▸ What needs to be done: Each entry below needs to be reproduced exactly as given.

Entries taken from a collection
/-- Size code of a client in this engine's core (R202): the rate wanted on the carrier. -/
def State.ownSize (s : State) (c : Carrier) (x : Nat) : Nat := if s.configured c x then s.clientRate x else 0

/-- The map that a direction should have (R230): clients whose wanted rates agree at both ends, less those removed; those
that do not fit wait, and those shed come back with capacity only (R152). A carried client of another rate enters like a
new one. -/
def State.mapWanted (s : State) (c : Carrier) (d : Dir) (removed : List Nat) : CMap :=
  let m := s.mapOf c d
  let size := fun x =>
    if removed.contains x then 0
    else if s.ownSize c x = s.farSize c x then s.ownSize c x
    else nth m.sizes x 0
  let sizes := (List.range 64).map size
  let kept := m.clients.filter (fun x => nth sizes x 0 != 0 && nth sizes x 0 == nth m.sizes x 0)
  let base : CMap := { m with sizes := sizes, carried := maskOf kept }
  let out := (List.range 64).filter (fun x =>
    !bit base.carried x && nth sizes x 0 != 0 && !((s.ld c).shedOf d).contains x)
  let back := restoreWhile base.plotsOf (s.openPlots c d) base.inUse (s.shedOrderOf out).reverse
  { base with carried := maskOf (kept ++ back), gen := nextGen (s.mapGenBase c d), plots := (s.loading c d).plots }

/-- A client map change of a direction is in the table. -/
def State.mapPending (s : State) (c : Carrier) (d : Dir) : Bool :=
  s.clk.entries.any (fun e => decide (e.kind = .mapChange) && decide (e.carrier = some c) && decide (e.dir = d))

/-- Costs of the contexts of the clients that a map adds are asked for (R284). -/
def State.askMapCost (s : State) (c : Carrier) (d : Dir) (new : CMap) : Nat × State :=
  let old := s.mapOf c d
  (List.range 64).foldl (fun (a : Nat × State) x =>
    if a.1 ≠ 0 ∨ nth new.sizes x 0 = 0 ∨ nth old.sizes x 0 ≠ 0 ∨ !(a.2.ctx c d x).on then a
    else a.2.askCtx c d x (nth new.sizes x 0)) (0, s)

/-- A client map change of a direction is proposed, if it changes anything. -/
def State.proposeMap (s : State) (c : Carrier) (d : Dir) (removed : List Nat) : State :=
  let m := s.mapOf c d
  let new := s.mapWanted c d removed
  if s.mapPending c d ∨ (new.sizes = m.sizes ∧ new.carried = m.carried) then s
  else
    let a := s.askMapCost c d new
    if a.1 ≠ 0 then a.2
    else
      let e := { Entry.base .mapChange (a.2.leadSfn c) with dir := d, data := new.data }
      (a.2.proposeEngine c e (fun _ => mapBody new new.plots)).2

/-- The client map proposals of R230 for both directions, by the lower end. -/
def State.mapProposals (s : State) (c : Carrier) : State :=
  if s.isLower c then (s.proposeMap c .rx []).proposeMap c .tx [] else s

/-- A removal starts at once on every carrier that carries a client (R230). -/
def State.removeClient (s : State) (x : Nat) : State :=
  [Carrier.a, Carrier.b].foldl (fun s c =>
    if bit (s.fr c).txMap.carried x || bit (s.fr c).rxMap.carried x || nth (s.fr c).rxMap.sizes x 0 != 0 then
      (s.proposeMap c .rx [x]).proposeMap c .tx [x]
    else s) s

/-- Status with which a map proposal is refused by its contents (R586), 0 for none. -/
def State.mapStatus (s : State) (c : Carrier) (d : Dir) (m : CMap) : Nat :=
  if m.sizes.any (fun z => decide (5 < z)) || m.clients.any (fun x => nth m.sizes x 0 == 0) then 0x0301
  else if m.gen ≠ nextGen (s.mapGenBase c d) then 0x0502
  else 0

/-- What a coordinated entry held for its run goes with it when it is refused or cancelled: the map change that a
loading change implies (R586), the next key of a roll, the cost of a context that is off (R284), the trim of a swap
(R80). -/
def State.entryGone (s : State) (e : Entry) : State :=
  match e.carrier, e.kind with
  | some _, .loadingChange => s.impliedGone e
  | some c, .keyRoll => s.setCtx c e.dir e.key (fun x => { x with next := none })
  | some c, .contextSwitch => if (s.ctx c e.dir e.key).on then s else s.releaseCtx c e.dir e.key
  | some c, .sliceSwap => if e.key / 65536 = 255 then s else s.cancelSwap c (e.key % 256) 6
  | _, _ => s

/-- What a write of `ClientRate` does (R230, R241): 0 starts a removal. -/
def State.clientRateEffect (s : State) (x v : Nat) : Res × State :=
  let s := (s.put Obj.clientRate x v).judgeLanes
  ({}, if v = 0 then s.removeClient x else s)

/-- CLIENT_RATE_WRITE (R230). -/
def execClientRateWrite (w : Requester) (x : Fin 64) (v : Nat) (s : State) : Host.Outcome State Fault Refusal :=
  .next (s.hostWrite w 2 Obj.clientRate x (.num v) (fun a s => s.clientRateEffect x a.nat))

▸ Answer:
/-- Size code of a client in this engine's core (R202): the rate wanted on the carrier. -/
def State.ownSize (s : State) (c : Carrier) (x : Nat) : Nat := if s.configured c x then s.clientRate x else 0

/-- The map that a direction should have (R230): clients whose wanted rates agree at both ends, less those removed; those
that do not fit wait, and those shed come back with capacity only (R152). A carried client of another rate enters like a
new one. -/
def State.mapWanted (s : State) (c : Carrier) (d : Dir) (removed : List Nat) : CMap :=
  let m := s.mapOf c d
  let size := fun x =>
    if removed.contains x then 0
    else if s.ownSize c x = s.farSize c x then s.ownSize c x
    else nth m.sizes x 0
  let sizes := (List.range 64).map size
  let kept := m.clients.filter (fun x => nth sizes x 0 != 0 && nth sizes x 0 == nth m.sizes x 0)
  let base : CMap := { m with sizes := sizes, carried := maskOf kept }
  let out := (List.range 64).filter (fun x =>
    !bit base.carried x && nth sizes x 0 != 0 && !((s.ld c).shedOf d).contains x)
  let back := restoreWhile base.plotsOf (s.openPlots c d) base.inUse (s.shedOrderOf out).reverse
  { base with carried := maskOf (kept ++ back), gen := nextGen (s.mapGenBase c d), plots := (s.loading c d).plots }

/-- A client map change of a direction is in the table. -/
def State.mapPending (s : State) (c : Carrier) (d : Dir) : Bool :=
  s.clk.entries.any (fun e => decide (e.kind = .mapChange) && decide (e.carrier = some c) && decide (e.dir = d))

/-- Costs of the contexts of the clients that a map adds are asked for (R284). -/
def State.askMapCost (s : State) (c : Carrier) (d : Dir) (new : CMap) : Nat × State :=
  let old := s.mapOf c d
  (List.range 64).foldl (fun (a : Nat × State) x =>
    if a.1 ≠ 0 ∨ nth new.sizes x 0 = 0 ∨ nth old.sizes x 0 ≠ 0 ∨ !(a.2.ctx c d x).on then a
    else a.2.askCtx c d x (nth new.sizes x 0)) (0, s)

/-- A client map change of a direction is proposed, if it changes anything. -/
def State.proposeMap (s : State) (c : Carrier) (d : Dir) (removed : List Nat) : State :=
  let m := s.mapOf c d
  let new := s.mapWanted c d removed
  if s.mapPending c d ∨ (new.sizes = m.sizes ∧ new.carried = m.carried) then s
  else
    let a := s.askMapCost c d new
    if a.1 ≠ 0 then a.2
    else
      let e := { Entry.base .mapChange (a.2.leadSfn c) with dir := d, data := new.data }
      (a.2.proposeEngine c e (fun _ => mapBody new new.plots)).2

/-- The client map proposals of R230 for both directions, by the lower end. -/
def State.mapProposals (s : State) (c : Carrier) : State :=
  if s.isLower c then (s.proposeMap c .rx []).proposeMap c .tx [] else s

/-- A removal starts at once on every carrier that carries a client (R230). -/
def State.removeClient (s : State) (x : Nat) : State :=
  [Carrier.a, Carrier.b].foldl (fun s c =>
    if bit (s.fr c).txMap.carried x || bit (s.fr c).rxMap.carried x || nth (s.fr c).rxMap.sizes x 0 != 0 then
      (s.proposeMap c .rx [x]).proposeMap c .tx [x]
    else s) s

/-- Status with which a map proposal is refused by its contents (R586), 0 for none. -/
def State.mapStatus (s : State) (c : Carrier) (d : Dir) (m : CMap) : Nat :=
  if m.sizes.any (fun z => decide (5 < z)) || m.clients.any (fun x => nth m.sizes x 0 == 0) then 0x0301
  else if m.gen ≠ nextGen (s.mapGenBase c d) then 0x0502
  else 0

/-- What a coordinated entry held for its run goes with it when it is refused or cancelled: the map change that a
loading change implies (R586), the next key of a roll, the cost of a context that is off (R284), the trim of a swap
(R80). -/
def State.entryGone (s : State) (e : Entry) : State :=
  match e.carrier, e.kind with
  | some _, .loadingChange => s.impliedGone e
  | some c, .keyRoll => s.setCtx c e.dir e.key (fun x => { x with next := none })
  | some c, .contextSwitch => if (s.ctx c e.dir e.key).on then s else s.releaseCtx c e.dir e.key
  | some c, .sliceSwap => if e.key / 65536 = 255 then s else s.cancelSwap c (e.key % 256) 6
  | _, _ => s

/-- What a write of `ClientRate` does (R230, R241): 0 starts a removal. -/
def State.clientRateEffect (s : State) (x v : Nat) : Res × State :=
  let s := (s.put Obj.clientRate x v).judgeLanes
  ({}, if v = 0 then s.removeClient x else s)

/-- CLIENT_RATE_WRITE (R230). -/
def execClientRateWrite (w : Requester) (x : Fin 64) (v : Nat) (s : State) : Host.Outcome State Fault Refusal :=
  .next (s.hostWrite w 2 Obj.clientRate x (.num v) (fun a s => s.clientRateEffect x a.nat))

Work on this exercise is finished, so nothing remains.